In una intervista apparsa sul settimanale “Oggi” parla Stefania, la sorella di Lidia Macchi ad una settimana dalla sentenza clamorosa in Corte d’Appello che ha ribaltato l’ergastolo a Stefano Binda nel Primo Grado arrivando a ritenerlo innocente perché “il fatto non sussiste”. L’amico della giovane ragazza violentata e morta nel mistero in quel boschetto di Cittiglio (Varese) più di trent’anni fa è ora libero e scarcerato dopo due anni di galera e dopo essersi sempre dichiarato innocente: la sorella di Lidia assieme a tutti i familiari sono confusi, delusi dalla giustizia e soprattutto si ritrovano, dopo 32 anni ancora senza un colpevole dell’orrenda morte della loro amata Lidia. «Io e mia madre siamo stanche e abbastanza confuse, È una sentenza particolare» ammette Stefania ai colleghi di “Oggi”. «Binda innocente? Non so rispondere: so solo che abbiamo avuto 4 anni di indagini che hanno messo in luce nuovi indizi. E un anno di processo di primo grado con l’ascolto di più di 100 testimoni»; per Stefania Macchi, il problema è la disparità di approfondimenti e lunghezza tra primo e secondo processo, «è vero che non c’era una prova regina ed è rimasto indiziario, ma tutto quel lavoro aveva portato una Corte a pronunciarsi per l’ergastolo una Corte a pronunciarsi per l’ergastolo, la pena più grave».
LA SORELLA DI LIDIA MACCHI: “SIAMO DELUSI”

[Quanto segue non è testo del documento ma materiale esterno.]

-- ==== Sys2Proof/Machine/State.lean ====
section
/-! DEFINITION. The machine's state: the record `S` of 10_state.md R20, the ports around it, and power-on reset
(10 R42, 70 R300). Plain data throughout. -/

namespace Sys2Proof.Machine

/-- `mode` (10 R21). -/
inductive Mode where
  | off
  | master
  | slave
  deriving DecidableEq, Repr

/-- The direction of DataPhase (10 R22). -/
inductive DataDir where
  | write
  | read
  deriving DecidableEq, Repr

/-- The direction of SlaveAddressed (10 R22). -/
inductive SlaveDir where
  | receive
  | transmit
  deriving DecidableEq, Repr

/-- `phase`, the block's program counter: eight values (10 R22, R39). -/
inductive Phase where
  | idle
  | startPending
  | addressPhase
  | dataPhase (d : DataDir)
  | stopPending
  | slaveAddressed (d : SlaveDir)
  deriving DecidableEq, Repr

/-- `txn` (10 R23). -/
inductive Txn where
  | idle
  | transmitting
  | requesting
  | slaveAddressed
  deriving DecidableEq, Repr

/-- `status` (10 R28). -/
inductive Status where
  | success
  | addressNak
  | dataNak
  | arbitrationLost
  | timeout
  deriving DecidableEq, Repr

/-- `cb_active` (10 R34). -/
inductive CbActive where
  | noCallback
  | receive
  | request
  deriving DecidableEq, Repr

/-- Why a command is refused (30 R98). -/
inductive Reason where
  | notBegun
  | alreadyBegun
  | busy
  | inCallback
  | wrongMode
  | notTransmitting
  | stagingOpen
  | noCallback
  | illegalEncoding
  | noStopDetect
  deriving DecidableEq, Repr

/-- The answer to one command (30 R92). A refusal is kept apart from every defined result (00 R7; log 1). -/
inductive Response where
  | value (v : BitVec 24)
  | refused (r : Reason)
  deriving DecidableEq, Repr

/-- Which agent moves next (00 R5, 60 R279; log 2). -/
inductive Turn where
  /-- the host issues its next command -/
  | host
  /-- the bus-side unit offers a pending event: the oldest, or the one at `k` behind address matches that are held
  (60 R279; log 3) -/
  | busEvent (k : Nat)
  /-- the receiver takes the oldest action off the action port -/
  | takeAction
  /-- the wait bound offers EV_TIMEOUT -/
  | waitBound
  deriving DecidableEq, Repr

/-- What the actions tell the bus-side unit (44 R257 to R260, 41 R177 to R182; log 13, log 14). -/
structure BusUnit where
  /-- switched by ENABLE and DISABLE (44 R259, R260) -/
  enabled     : Bool
  /-- the divider register, loaded by SET_DIV (44 R257) -/
  divider     : Byte
  /-- the address to answer to, once SET_SADDR has given one (44 R258) -/
  ownAddr     : Option BusAddr
  /-- the bus request last taken and not abandoned by a RELEASE (10 R41 item 2) -/
  lastRequest : Option Act
  deriving DecidableEq, Repr

/-- A buffer: (index, byte) pairs, indices strictly rising; an unlisted index holds no written byte (20 R60; log 8). -/
abbrev Memory := List Host.Cell

/-- The machine's state. -/
structure State where
  /-- the configuration, written by no step (00 R4; log 5) -/
  cfg          : Config
  mode         : Mode
  phase        : Phase
  txn          : Txn
  transmitting : Bool
  sendStop     : Bool
  busHeld      : Bool
  done         : Bool
  status       : Status
  tx           : Memory
  txLen        : Nat
  txCur        : Nat
  rx           : Memory
  rxLen        : Nat
  rxCur        : Nat
  rxRemaining  : Nat
  slaveAddr    : BusAddr
  cbReceive    : Option Handle
  cbRequest    : Option Handle
  cbActive     : CbActive
  clockSetting : Byte
  pinScl       : Byte
  pinSda       : Byte
  /-- the trace of emitted actions, oldest first (10 R37) -/
  out          : List Act
  /-- the responses given, oldest first (00 R8) -/
  responses    : List Response
  /-- how many values have been drawn (log 9) -/
  draws        : Nat
  /-- which life of the buffers' unspecified bytes this is (log 8, log 9) -/
  bufEpoch     : Nat
  /-- the commands the host will issue, next first (log 2) -/
  commands     : List CmdWord
  /-- the events raised or to be raised and not consumed, in the order of the bus, oldest first (10 R41 item 1,
  60 R278, R279) -/
  events       : List EvtWord
  /-- the actions emitted and not yet taken by their receiver, oldest first (log 13) -/
  actionPort   : List Act
  /-- the turns to come, next first (log 2) -/
  agenda       : List Turn
  busUnit      : BusUnit
  /-- the notifications the host has taken, oldest first (42 R202, R203; log 14) -/
  notices      : List Act
  deriving DecidableEq, Repr

/-- Why the machine stops. The block has no fault state (93 part 1): both are safe stops of the model. -/
inductive Fault where
  /-- Raised by a read of TX at an index that does not exist (20 R71), in states no run reaches. Safe. -/
  | outsideTx (index : Nat)
  /-- Raised by a read of RX at an index that does not exist (20 R71), in states no run reaches. Safe. -/
  | outsideRx (index : Nat)
  deriving DecidableEq, Repr

/-- Why the model has no meaning to give. -/
inductive Refusal where
  /-- Raised by exec's arm of an instruction without a meaning. Safe. -/
  | notModelled (mnemonic : String)
  /-- Raised by powerOn for a configuration that breaks a constraint of 00 R4. Safe. -/
  | illFormedConfiguration
  deriving DecidableEq, Repr

/-- Power-on reset of a machine with configuration `c` (10 R42 column power-on, 70 R300). What the column calls
unspecified is a free value, cut to the field's width (log 7, log 8). -/
def State.afterPowerOn (c : Config) : State where
  cfg := c
  mode := .off
  phase := .idle
  txn := .idle
  transmitting := false
  sendStop := Config.powerOnSendStop
  busHeld := false
  done := false
  status := .success
  tx := []
  txLen := 0
  txCur := 0
  rx := []
  rxLen := 0
  rxCur := 0
  rxRemaining := 0
  slaveAddr := Config.powerOnSlaveAddr
  cbReceive := none
  cbRequest := none
  cbActive := .noCallback
  clockSetting := BitVec.ofNat 8 (Config.powerOnClockSetting.toNat % 2 ^ c.divBits)
  pinScl := Config.powerOnPinScl
  pinSda := Config.powerOnPinSda
  out := []
  responses := []
  draws := 0
  bufEpoch := 0
  commands := []
  events := []
  actionPort := []
  agenda := []
  busUnit := ⟨false, BitVec.ofNat 8 (Config.powerOnUnitDivider.toNat % 2 ^ c.divBits), none, none⟩
  notices := []

/-- Switching the power on: an ill-formed configuration is refused (00 R4; log 5). -/
def State.powerOn (c : Config) : Host.Outcome State Fault Refusal :=
  if c.wf then .next (State.afterPowerOn c) else .refused .illFormedConfiguration

/-- The machine right after power-on, with the spec's default configuration (log 6). -/
def State.reset : State := State.afterPowerOn Config.ofSpec

end Sys2Proof.Machine
end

Per la sorella di Lidia Macchi, Stefano Binda è stato assolo dopo solo tre udienze «senza fare un minimo di approfondimento rispetto a quelle prove indiziarie che potevano essere ancora vagliate, verificate e approfondite, ha deciso per l’innocenza totale. Ecco devo dire che questo ci lascia un po’ così…», ammette Stefania Macchi sempre nella lunga intervista di “Oggi”. La famiglia ha un giudizio chiaro: il problema non è l’esito del processo ma il suo “scarso” lavoro di approfondimento a fronte invece di un lunghissimo lavoro ottenuto in Primo Grado. «Se l’assoluzione di Binda fosse avvenuta dopo ulteriori approfondimento saremmo stati più sereni. Invece ci rimangono tutti i dubbi, non è chiarito nulla»; Stefania si dice molto delusa, come tutta la famiglia Macchi, per quanto avvenuto «e faccio fatica a dire che cosa penso della giustizia. Certo non è in mano nostra, ma di chi è più esperto di noi, però se i passi degli esperti sono questi, la nostra esigenza di giustizia va ben oltre le risposte che ci possono dare gli uomini». Ci sarà ricorso in Cassazione, non appena usciranno le motivazioni della sentenza di assoluzione per Binda. Intanto per Stefania Macchi il possibile autore della lettera “In morte di un’amica” che potrebbe aver fatto ribaltare la sentenza in Appello non si farà avanti «se non si era fatto avanti prima quando Binda era in carcere, ora avrà anche meno motivi per confessare chi è. In ogni caso, la lettera resta importante» sottolinea ancora la sorella di Lidia, «è una lettera stramba, una lettera così mi sono detta 32 anni fa, chi l’ha scritta non è proprio un amico…». Delusione e tristezza e un appello finale: «io, mio fratello e mia madre non cogliamo avere a tutti i costi un colpevole. Nel dubbio, meglio dichiarare Binda innocente. Ma una sua frase non mi è piaciuta: ha detto che noi “pretendiamo la verità”. Non è così, non la pretendiamo, è 32 anni che la stiamo aspettando».